Provide an exact copy of the lines from the beginning of the records through the line that includes "s.cur := rfl", and of no others.

+ + + + + + +

-- ==== Sys2Proof/Laws/State.lean ====
section
/-! SUPPORT. One lemma for each field of the state and each of its plain updates, so that no proof unfolds a record update. -/
namespace Sys2Proof.Laws
open Machine

variable (s : State)

/-! ### mapCur -/

@[simp] theorem mapCur_turns (f : Ctx → Ctx) : (s.mapCur f).turns = s.turns := rfl
@[simp] theorem mapCur_focus (f : Ctx → Ctx) : (s.mapCur f).focus = s.focus := rfl
@[simp] theorem mapCur_cur (f : Ctx → Ctx) : (s.mapCur f).cur = f s.cur := rfl
@[simp] theorem mapCur_others (f : Ctx → Ctx) : (s.mapCur f).others = s.others := rfl
@[simp] theorem mapCur_issue (f : Ctx → Ctx) : (s.mapCur f).issue = s.issue := rfl
@[simp] theorem mapCur_trap (f : Ctx → Ctx) : (s.mapCur f).trap = s.trap := rfl
@[simp] theorem mapCur_lsReqs (f : Ctx → Ctx) : (s.mapCur f).lsReqs = s.lsReqs := rfl
@[simp] theorem mapCur_used (f : Ctx → Ctx) : (s.mapCur f).used = s.used := rfl
@[simp] theorem mapCur_bad (f : Ctx → Ctx) : (s.mapCur f).bad = s.bad := rfl
@[simp] theorem mapCur_failures (f : Ctx → Ctx) : (s.mapCur f).failures = s.failures := rfl
@[simp] theorem mapCur_elReqs (f : Ctx → Ctx) : (s.mapCur f).elReqs = s.elReqs := rfl
@[simp] theorem mapCur_elOrder (f : Ctx → Ctx) : (s.mapCur f).elOrder = s.elOrder := rfl
@[simp] theorem mapCur_dies (f : Ctx → Ctx) : (s.mapCur f).dies = s.dies := rfl
@[simp] theorem mapCur_mem (f : Ctx → Ctx) : (s.mapCur f).mem = s.mem := rfl
@[simp] theorem mapCur_hostMem (f : Ctx → Ctx) : (s.mapCur f).hostMem = s.hostMem := rfl
@[simp] theorem mapCur_pmap (f : Ctx → Ctx) : (s.mapCur f).pmap = s.pmap := rfl
@[simp] theorem mapCur_reqq (f : Ctx → Ctx) : (s.mapCur f).reqq = s.reqq := rfl
@[simp] theorem mapCur_reqs (f : Ctx → Ctx) : (s.mapCur f).reqs = s.reqs := rfl
@[simp] theorem mapCur_icache (f : Ctx → Ctx) : (s.mapCur f).icache = s.icache := rfl
@[simp] theorem mapCur_fabric (f : Ctx → Ctx) : (s.mapCur f).fabric = s.fabric := rfl
@[simp] theorem mapCur_engines (f : Ctx → Ctx) : (s.mapCur f).engines = s.engines := rfl
@[simp] theorem mapCur_grids (f : Ctx → Ctx) : (s.mapCur f).grids = s.grids := rfl
@[simp] theorem mapCur_starts (f : Ctx → Ctx) : (s.mapCur f).starts = s.starts := rfl
@[simp] theorem mapCur_queues (f : Ctx → Ctx) : (s.mapCur f).queues = s.queues := rfl
@[simp] theorem mapCur_funcs (f : Ctx → Ctx) : (s.mapCur f).funcs = s.funcs := rfl
@[simp] theorem mapCur_ctxs (f : Ctx → Ctx) : (s.mapCur f).ctxs = s.ctxs := rfl
@[simp] theorem mapCur_codes (f : Ctx → Ctx) : (s.mapCur f).codes = s.codes := rfl
@[simp] theorem mapCur_atsel (f : Ctx → Ctx) : (s.mapCur f).atsel = s.atsel := rfl
@[simp] theorem mapCur_access (f : Ctx → Ctx) : (s.mapCur f).access = s.access := rfl
@[simp] theorem mapCur_seals (f : Ctx → Ctx) : (s.mapCur f).seals = s.seals := rfl
@[simp] theorem mapCur_logs (f : Ctx → Ctx) : (s.mapCur f).logs = s.logs := rfl
@[simp] theorem mapCur_groups (f : Ctx → Ctx) : (s.mapCur f).groups = s.groups := rfl
@[simp] theorem mapCur_ports (f : Ctx → Ctx) : (s.mapCur f).ports = s.ports := rfl
@[simp] theorem mapCur_coreMap (f : Ctx → Ctx) : (s.mapCur f).coreMap = s.coreMap := rfl
@[simp] theorem mapCur_clusterMap (f : Ctx → Ctx) : (s.mapCur f).clusterMap = s.clusterMap := rfl
@[simp] theorem mapCur_standby (f : Ctx → Ctx) : (s.mapCur f).standby = s.standby := rfl
@[simp] theorem mapCur_boot (f : Ctx → Ctx) : (s.mapCur f).boot = s.boot := rfl
@[simp] theorem mapCur_cohort (f : Ctx → Ctx) : (s.mapCur f).cohort = s.cohort := rfl
@[simp] theorem mapCur_cecnt (f : Ctx → Ctx) : (s.mapCur f).cecnt = s.cecnt := rfl
@[simp] theorem mapCur_uecnt (f : Ctx → Ctx) : (s.mapCur f).uecnt = s.uecnt := rfl
@[simp] theorem mapCur_uekind (f : Ctx → Ctx) : (s.mapCur f).uekind = s.uekind := rfl
@[simp] theorem mapCur_ueloc (f : Ctx → Ctx) : (s.mapCur f).ueloc = s.ueloc := rfl
@[simp] theorem mapCur_corrected (f : Ctx → Ctx) : (s.mapCur f).corrected = s.corrected := rfl
@[simp] theorem mapCur_freeCount (f : Ctx → Ctx) : (s.mapCur f).freeCount = s.freeCount := rfl

/-! ### put -/

@[simp] theorem put_turns (lat : Nat) (ws : List RegWrite) (bp : Option BpVal) (ev : Ev) : (s.put lat ws bp ev).turns = s.turns := rfl
@[simp] theorem put_focus (lat : Nat) (ws : List RegWrite) (bp : Option BpVal) (ev : Ev) : (s.put lat ws bp ev).focus = s.focus := rfl
@[simp] theorem put_cur (lat : Nat) (ws : List RegWrite) (bp : Option BpVal) (ev : Ev) : (s.put lat ws bp ev).cur = s.cur.put s.issue s.cur.sp.scnt.toNat lat ws bp ev := rfl
@[simp] theorem put_others (lat : Nat) (ws : List RegWrite) (bp : Option BpVal) (ev : Ev) : (s.put lat ws bp ev).others = s.others := rfl
@[simp] theorem put_issue (lat : Nat) (ws : List RegWrite) (bp : Option BpVal) (ev : Ev) : (s.put lat ws bp ev).issue = s.issue := rfl
@[simp] theorem put_trap (lat : Nat) (ws : List RegWrite) (bp : Option BpVal) (ev : Ev) : (s.put lat ws bp ev).trap = s.trap := rfl
@[simp] theorem put_lsReqs (lat : Nat) (ws : List RegWrite) (bp : Option BpVal) (ev : Ev) : (s.put lat ws bp ev).lsReqs = s.lsReqs := rfl
@[simp] theorem put_used (lat : Nat) (ws : List RegWrite) (bp : Option BpVal) (ev : Ev) : (s.put lat ws bp ev).used = s.used := rfl
@[simp] theorem put_bad (lat : Nat) (ws : List RegWrite) (bp : Option BpVal) (ev : Ev) : (s.put lat ws bp ev).bad = s.bad := rfl
@[simp] theorem put_failures (lat : Nat) (ws : List RegWrite) (bp : Option BpVal) (ev : Ev) : (s.put lat ws bp ev).failures = s.failures := rfl
@[simp] theorem put_elReqs (lat : Nat) (ws : List RegWrite) (bp : Option BpVal) (ev : Ev) : (s.put lat ws bp ev).elReqs = s.elReqs := rfl
@[simp] theorem put_elOrder (lat : Nat) (ws : List RegWrite) (bp : Option BpVal) (ev : Ev) : (s.put lat ws bp ev).elOrder = s.elOrder := rfl
@[simp] theorem put_dies (lat : Nat) (ws : List RegWrite) (bp : Option BpVal) (ev : Ev) : (s.put lat ws bp ev).dies = s.dies := rfl
@[simp] theorem put_mem (lat : Nat) (ws : List RegWrite) (bp : Option BpVal) (ev : Ev) : (s.put lat ws bp ev).mem = s.mem := rfl
@[simp] theorem put_hostMem (lat : Nat) (ws : List RegWrite) (bp : Option BpVal) (ev : Ev) : (s.put lat ws bp ev).hostMem = s.hostMem := rfl
@[simp] theorem put_pmap (lat : Nat) (ws : List RegWrite) (bp : Option BpVal) (ev : Ev) : (s.put lat ws bp ev).pmap = s.pmap := rfl
@[simp] theorem put_reqq (lat : Nat) (ws : List RegWrite) (bp : Option BpVal) (ev : Ev) : (s.put lat ws bp ev).reqq = s.reqq := rfl
@[simp] theorem put_reqs (lat : Nat) (ws : List RegWrite) (bp : Option BpVal) (ev : Ev) : (s.put lat ws bp ev).reqs = s.reqs := rfl
@[simp] theorem put_icache (lat : Nat) (ws : List RegWrite) (bp : Option BpVal) (ev : Ev) : (s.put lat ws bp ev).icache = s.icache := rfl
@[simp] theorem put_fabric (lat : Nat) (ws : List RegWrite) (bp : Option BpVal) (ev : Ev) : (s.put lat ws bp ev).fabric = s.fabric := rfl
@[simp] theorem put_engines (lat : Nat) (ws : List RegWrite) (bp : Option BpVal) (ev : Ev) : (s.put lat ws bp ev).engines = s.engines := rfl
@[simp] theorem put_grids (lat : Nat) (ws : List RegWrite) (bp : Option BpVal) (ev : Ev) : (s.put lat ws bp ev).grids = s.grids := rfl
@[simp] theorem put_starts (lat : Nat) (ws : List RegWrite) (bp : Option BpVal) (ev : Ev) : (s.put lat ws bp ev).starts = s.starts := rfl
@[simp] theorem put_queues (lat : Nat) (ws : List RegWrite) (bp : Option BpVal) (ev : Ev) : (s.put lat ws bp ev).queues = s.queues := rfl
@[simp] theorem put_funcs (lat : Nat) (ws : List RegWrite) (bp : Option BpVal) (ev : Ev) : (s.put lat ws bp ev).funcs = s.funcs := rfl
@[simp] theorem put_ctxs (lat : Nat) (ws : List RegWrite) (bp : Option BpVal) (ev : Ev) : (s.put lat ws bp ev).ctxs = s.ctxs := rfl
@[simp] theorem put_codes (lat : Nat) (ws : List RegWrite) (bp : Option BpVal) (ev : Ev) : (s.put lat ws bp ev).codes = s.codes := rfl
@[simp] theorem put_atsel (lat : Nat) (ws : List RegWrite) (bp : Option BpVal) (ev : Ev) : (s.put lat ws bp ev).atsel = s.atsel := rfl
@[simp] theorem put_access (lat : Nat) (ws : List RegWrite) (bp : Option BpVal) (ev : Ev) : (s.put lat ws bp ev).access = s.access := rfl
@[simp] theorem put_seals (lat : Nat) (ws : List RegWrite) (bp : Option BpVal) (ev : Ev) : (s.put lat ws bp ev).seals = s.seals := rfl
@[simp] theorem put_logs (lat : Nat) (ws : List RegWrite) (bp : Option BpVal) (ev : Ev) : (s.put lat ws bp ev).logs = s.logs := rfl
@[simp] theorem put_groups (lat : Nat) (ws : List RegWrite) (bp : Option BpVal) (ev : Ev) : (s.put lat ws bp ev).groups = s.groups := rfl
@[simp] theorem put_ports (lat : Nat) (ws : List RegWrite) (bp : Option BpVal) (ev : Ev) : (s.put lat ws bp ev).ports = s.ports := rfl
@[simp] theorem put_coreMap (lat : Nat) (ws : List RegWrite) (bp : Option BpVal) (ev : Ev) : (s.put lat ws bp ev).coreMap = s.coreMap := rfl
@[simp] theorem put_clusterMap (lat : Nat) (ws : List RegWrite) (bp : Option BpVal) (ev : Ev) : (s.put lat ws bp ev).clusterMap = s.clusterMap := rfl
@[simp] theorem put_standby (lat : Nat) (ws : List RegWrite) (bp : Option BpVal) (ev : Ev) : (s.put lat ws bp ev).standby = s.standby := rfl
@[simp] theorem put_boot (lat : Nat) (ws : List RegWrite) (bp : Option BpVal) (ev : Ev) : (s.put lat ws bp ev).boot = s.boot := rfl
@[simp] theorem put_cohort (lat : Nat) (ws : List RegWrite) (bp : Option BpVal) (ev : Ev) : (s.put lat ws bp ev).cohort = s.cohort := rfl
@[simp] theorem put_cecnt (lat : Nat) (ws : List RegWrite) (bp : Option BpVal) (ev : Ev) : (s.put lat ws bp ev).cecnt = s.cecnt := rfl
@[simp] theorem put_uecnt (lat : Nat) (ws : List RegWrite) (bp : Option BpVal) (ev : Ev) : (s.put lat ws bp ev).uecnt = s.uecnt := rfl
@[simp] theorem put_uekind (lat : Nat) (ws : List RegWrite) (bp : Option BpVal) (ev : Ev) : (s.put lat ws bp ev).uekind = s.uekind := rfl
@[simp] theorem put_ueloc (lat : Nat) (ws : List RegWrite) (bp : Option BpVal) (ev : Ev) : (s.put lat ws bp ev).ueloc = s.ueloc := rfl
@[simp] theorem put_corrected (lat : Nat) (ws : List RegWrite) (bp : Option BpVal) (ev : Ev) : (s.put lat ws bp ev).corrected = s.corrected := rfl
@[simp] theorem put_freeCount (lat : Nat) (ws : List RegWrite) (bp : Option BpVal) (ev : Ev) : (s.put lat ws bp ev).freeCount = s.freeCount := rfl
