theorem exec_standbyTakeover {s : State} {u : StandbyUnit} (h : u ∉ s.standby) : exec (.standbyTakeover u) s =
    .next (if u = .management then State.startFirmware { s with standby := s.standby ++ [u] } else { s with standby := s.standby ++ [u] }) := by
  show (if s.standby.contains u then (.next s : Out) else _) = _
  simp [h]

/-! ### The slot-to-engine map and the failures that wait for it (25 R365 R367) -/

theorem ite_or_bool {α : Type} (p q : Bool) (a b : α) : (if p = true ∨ q = true then a else b) = if p = false ∧ q = false then b else a := by
  cases p <;> cases q <;> rfl

theorem outOfService_eq (s : State) (c : Nat) : s.outOfService c = Claim.coreOut s c := by
  simp only [State.outOfService, ite_or_bool]
  rfl

/-- The model's map after a failure is the statement's. -/
theorem remap_eq (s : State) (u : FailedUnit) : s.remap u = Claim.remapped s u := by
  cases u with
  | vUnit c b => simp only [State.remap, outOfService_eq]; rfl
  | core c => exact outOfService_eq s c
  | spare cl => rfl

/-- A failure rewrites the two maps and nothing else, whatever failures are recorded. -/
theorem remapped_maps (s : State) (u : FailedUnit) : ∃ m c, ∀ l, Claim.remapped { s with failures := l } u =
    { s with failures := l, coreMap := m, clusterMap := c } := by
  refine ⟨(Claim.remapped s u).coreMap, (Claim.remapped s u).clusterMap, fun l => ?_⟩
  cases u with
  | vUnit c b =>
    have same : Claim.coreE { s with failures := l } c = Claim.coreE s c := rfl
    simp only [Claim.remapped, same]
    split
    · split <;> rfl
    · rfl
  | core c => rfl
  | spare cl => rfl

theorem clusterHolds_iff (s : State) (cl : Nat) : s.clusterHolds cl = true ↔ Claim.held s cl := by
  simp [State.clusterHolds, Claim.held, Option.isSome_iff_ne_none, and_assoc]

theorem not_held_of_no_grid {s : State} (h : ∀ e ∈ s.allCtxs, e.2.grid = none) (cl : Nat) : ¬ Claim.held s cl :=
  fun ⟨e, he, _, _, hg⟩ => hg (h e he)

/-- One recorded failure settles: the map follows it once its cluster holds no context. -/
def settleOne (s : State) (u : FailedUnit) : State :=
  if s.clusterHolds (failedCluster u) then s else { s.remap u with failures := s.failures.erase u }

theorem settleFailures_eq_foldl (s : State) : s.settleFailures = s.failures.foldl settleOne s := rfl

theorem settleOne_held {s : State} {u : FailedUnit} (h : Claim.held s (failedCluster u)) : settleOne s u = s :=
  if_pos ((clusterHolds_iff s _).mpr h)

theorem settleOne_free {s : State} {u : FailedUnit} (h : ¬ Claim.held s (failedCluster u)) :
    settleOne s u = { Claim.remapped s u with failures := s.failures.erase u } := by
  rw [settleOne, if_neg (mt (clusterHolds_iff s _).mp h), remap_eq]

theorem foldl_remapped_failures (l m : List FailedUnit) (s : State) :
    l.foldl Claim.remapped { s with failures := m } = { l.foldl Claim.remapped s with failures := m } := by
  induction l generalizing s with
  | nil => rfl
  | cons u l ih =>
    obtain ⟨cm, km, h⟩ := remapped_maps s u
    have hs : Claim.remapped s u = { s with coreMap := cm, clusterMap := km } := h s.failures
    rw [List.foldl_cons, List.foldl_cons, h m, hs, ← ih]

/-- With no context on the clusters of the recorded failures, all of them enter the map and none stays recorded. -/
theorem settleFailures_free (s : State) (h : ∀ u ∈ s.failures, ¬ Claim.held s (failedCluster u)) :
    s.settleFailures = { s.failures.foldl Claim.remapped s with failures := [] } := by
  rw [settleFailures_eq_foldl]
  generalize hl : s.failures = l at h
  induction l generalizing s with
  | nil => rw [List.foldl_nil, List.foldl_nil, ← hl]
  | cons u l ih =>
    obtain ⟨cm, km, maps⟩ := remapped_maps s u
    have hs : Claim.remapped s u = { s with coreMap := cm, clusterMap := km } := maps s.failures
    have first : settleOne s u = { Claim.remapped s u with failures := l } := by
      rw [settleOne_free (h u List.mem_cons_self), hl, List.erase_cons_head]
    have rest : ∀ v ∈ l, ¬ Claim.held { Claim.remapped s u with failures := l } (failedCluster v) := by
      rw [hs]
      exact fun v hv => h v (List.mem_cons_of_mem u hv)
    rw [List.foldl_cons, List.foldl_cons, first, ih _ rfl rest, foldl_remapped_failures]

/-- The only failure enters the map of a state that records no other. -/
theorem settleFailures_one_free {s : State} {u : FailedUnit} (fresh : s.failures = []) (h : ¬ Claim.held s (failedCluster u)) :
    State.settleFailures { s with failures := [u] } = Claim.remapped s u := by
  obtain ⟨cm, km, maps⟩ := remapped_maps s u
  have hs : Claim.remapped s u = { s with coreMap := cm, clusterMap := km } := maps s.failures
  rw [settleFailures_free _ fun v hv => by rw [List.mem_singleton.mp hv]; exact h]
  show { Claim.remapped { s with failures := [u] } u with failures := [] } = _
  rw [maps, hs, ← fresh]

theorem settleFailures_one_held {s : State} {u : FailedUnit} (h : Claim.held s (failedCluster u)) :
    State.settleFailures { s with failures := [u] } = { s with failures := [u] } := settleOne_held h

/-! ### The grids that a failed unit ends (25 R367) -/

/-- The cores that a unit in service serves. -/
def servedCores (s : State) : FailedUnit → List Nat
  | .vUnit c b => if (Claim.coreE s c).out || !((Claim.coreE s c).v0u == b || (Claim.coreE s c).v1u == b) then [] else [c]
  | .core c => if (Claim.coreE s c).out then [] else [c]
  | .spare cl => if (Claim.clusE s cl).inuse then [16 * cl + (Claim.clusE s cl).repl.val] else []

/-- The contexts of a core that hold a grid, with it. -/
def coreGrids (s : State) (c : Nat) : List (Nat × Nat) := [2 * c, 2 * c + 1].filterMap fun k => (s.ctx k).grid.map fun g => (k, g)

theorem unitGrids_eq (s : State) (u : FailedUnit) : s.unitGrids u = (servedCores s u).flatMap (coreGrids s) := by
  cases u <;> rfl

theorem coreGrids_idle {s : State} {c : Nat} (h0 : (s.ctx (2 * c)).grid = none) (h1 : (s.ctx (2 * c + 1)).grid = none) : coreGrids s c = [] := by
  simp [coreGrids, h0, h1]

theorem unitGrids_idle {s : State} {u : FailedUnit} (h : ∀ c ∈ servedCores s u, (s.ctx (2 * c)).grid = none ∧ (s.ctx (2 * c + 1)).grid = none) :
    s.unitGrids u = [] := by
  rw [unitGrids_eq, List.flatMap_eq_nil_iff]
  exact fun c hc => coreGrids_idle (h c hc).1 (h c hc).2

theorem mem_servedCores {s : State} {u : FailedUnit} {c : Nat} (h : c ∈ servedCores s u) :
    (u = .core c ∨ ∃ b, u = .vUnit c b)
    ∨ ∃ cl, u = .spare cl ∧ (Claim.clusE s cl).inuse = true ∧ c = 16 * cl + (Claim.clusE s cl).repl.val := by
  cases u with
  | vUnit d b =>
    simp only [servedCores] at h
    split at h
    · cases h
    · exact .inl (.inr ⟨b, by rw [List.mem_singleton.mp h]⟩)
  | core d =>
    simp only [servedCores] at h
    split at h
    · cases h
    · exact .inl (.inl (by rw [List.mem_singleton.mp h]))
  | spare cl =>
    simp only [servedCores] at h
    split at h
    · next inuse => exact .inr ⟨cl, rfl, inuse, List.mem_singleton.mp h⟩
    · cases h

/-- A core or one of its V units serves no core but its own. -/
theorem mem_servedCores_unit {s : State} {u : FailedUnit} {c d : Nat} (unit : u = .core c ∨ ∃ b, u = .vUnit c b)
    (h : d ∈ servedCores s u) : d = c := by
  rcases unit with rfl | ⟨b, rfl⟩ <;> simp only [servedCores] at h <;> split at h
  · cases h
  · exact List.mem_singleton.mp h
  · cases h
  · exact List.mem_singleton.mp h

theorem servedCores_out {s : State} {u : FailedUnit} {c : Nat} (unit : u = .core c ∨ ∃ b, u = .vUnit c b)
    (h : (Claim.coreE s c).out = true ∨ ∃ b, u = .vUnit c b ∧ (Claim.coreE s c).v0u ≠ b ∧ (Claim.coreE s c).v1u ≠ b) : servedCores s u = [] := by
  rcases h with out | ⟨b, rfl, n0, n1⟩
  · rcases unit with rfl | ⟨b, rfl⟩ <;> simp [servedCores, out]
  · simp [servedCores, n0, n1]

theorem servedCores_in {s : State} {u : FailedUnit} {c : Nat} (unit : u = .core c ∨ ∃ b, u = .vUnit c b)
    (serves : (Claim.coreE s c).out = false) (h : ∀ b, u = .vUnit c b → (Claim.coreE s c).v0u = b ∨ (Claim.coreE s c).v1u = b) :
    servedCores s u = [c] := by
  rcases unit with rfl | ⟨b, rfl⟩
  · simp [servedCores, serves]
  · rcases h b rfl with e | e <;> simp [servedCores, serves, e]

/-! ### What a fault leaves of the failures and of the context that takes it (02 R39) -/

/-- What stopping a context keeps, ending a grid keeps of the context in focus. -/
theorem updKeys_stop_cur {α : Type} (p : Ctx → α) (hp : ∀ c : Ctx, p c.stop = p c) (ks : List Nat) (s : State) :
    p (s.updKeys ks Ctx.stop).cur = p s.cur := by
  induction ks generalizing s with
  | nil => rfl
  | cons k ks ih =>
    show p ((s.setCtx k (s.ctx k).stop).updKeys ks Ctx.stop).cur = _
    rw [ih]
    by_cases hk : k = s.focus
    · subst hk
      rw [setCtx_focus, ctx_focus]
      exact hp _
    · rw [setCtx_other _ _ hk]

theorem endGrid_cur {α : Type} (p : Ctx → α) (hp : ∀ c : Ctx, p c.stop = p c) (s : State) (g : Nat) (r : List Word64) :
    p (s.endGrid g r).cur = p s.cur := by
  unfold State.endGrid
  split
  · rfl
  · split
    · exact updKeys_stop_cur p hp _ _
    · rfl

theorem endGrid_failures (s : State) (g : Nat) (r : List Word64) : (s.endGrid g r).failures = s.failures := by
  unfold State.endGrid
  split
  · rfl
  · next x _ =>
    split
    · generalize hs : ({ s with
          grids := s.grids.set g { x with state := .faulted, fault := some r }
          funcs := s.funcs.map fun (e : Nat × Func) => (e.1, e.2.withdraw g)
          fabric := s.fabric.filter fun p => p.grid != g
          ports := s.ports.map fun (p : Nat × Port) => (p.1, p.2.discard g)
          engines := s.engines.map fun (e : Nat × Engine) => (e.1, e.2.leave g) } : State) = t
      obtain ⟨d, o, e⟩ := updKeys_eq Ctx.stop x.keys t
      show (t.updKeys x.keys Ctx.stop).failures = _
      rw [e, ← hs]
    · rfl

/-- A fault of a compute context stops it, and may end a grid besides. -/
theorem takeFault_compute {s : State} (f : FaultWords) (h : s.cur.kind = .compute) :
    s.takeFault f = State.mapCur { s with trap := some f } Ctx.stop
    ∨ ∃ g r, s.takeFault f = (State.mapCur { s with trap := some f } Ctx.stop).endGrid g r := by
  unfold State.takeFault
  simp only [h]
  split
  · exact .inr ⟨_, _, rfl⟩
  · exact .inl rfl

+ + + + + + +

> **OUTPUT BELOW**
-- ==== Sys2Proof/Laws/State.lean ====
section
/-! SUPPORT. One lemma for each field of the state and each of its plain updates, so that no proof unfolds a record update. -/
namespace Sys2Proof.Laws
open Machine

variable (s : State)

/-! ### mapCur -/

@[simp] theorem mapCur_turns (f : Ctx → Ctx) : (s.mapCur f).turns = s.turns := rfl
@[simp] theorem mapCur_focus (f : Ctx → Ctx) : (s.mapCur f).focus = s.focus := rfl
@[simp] theorem mapCur_cur (f : Ctx → Ctx) : (s.mapCur f).cur = f s.cur := rfl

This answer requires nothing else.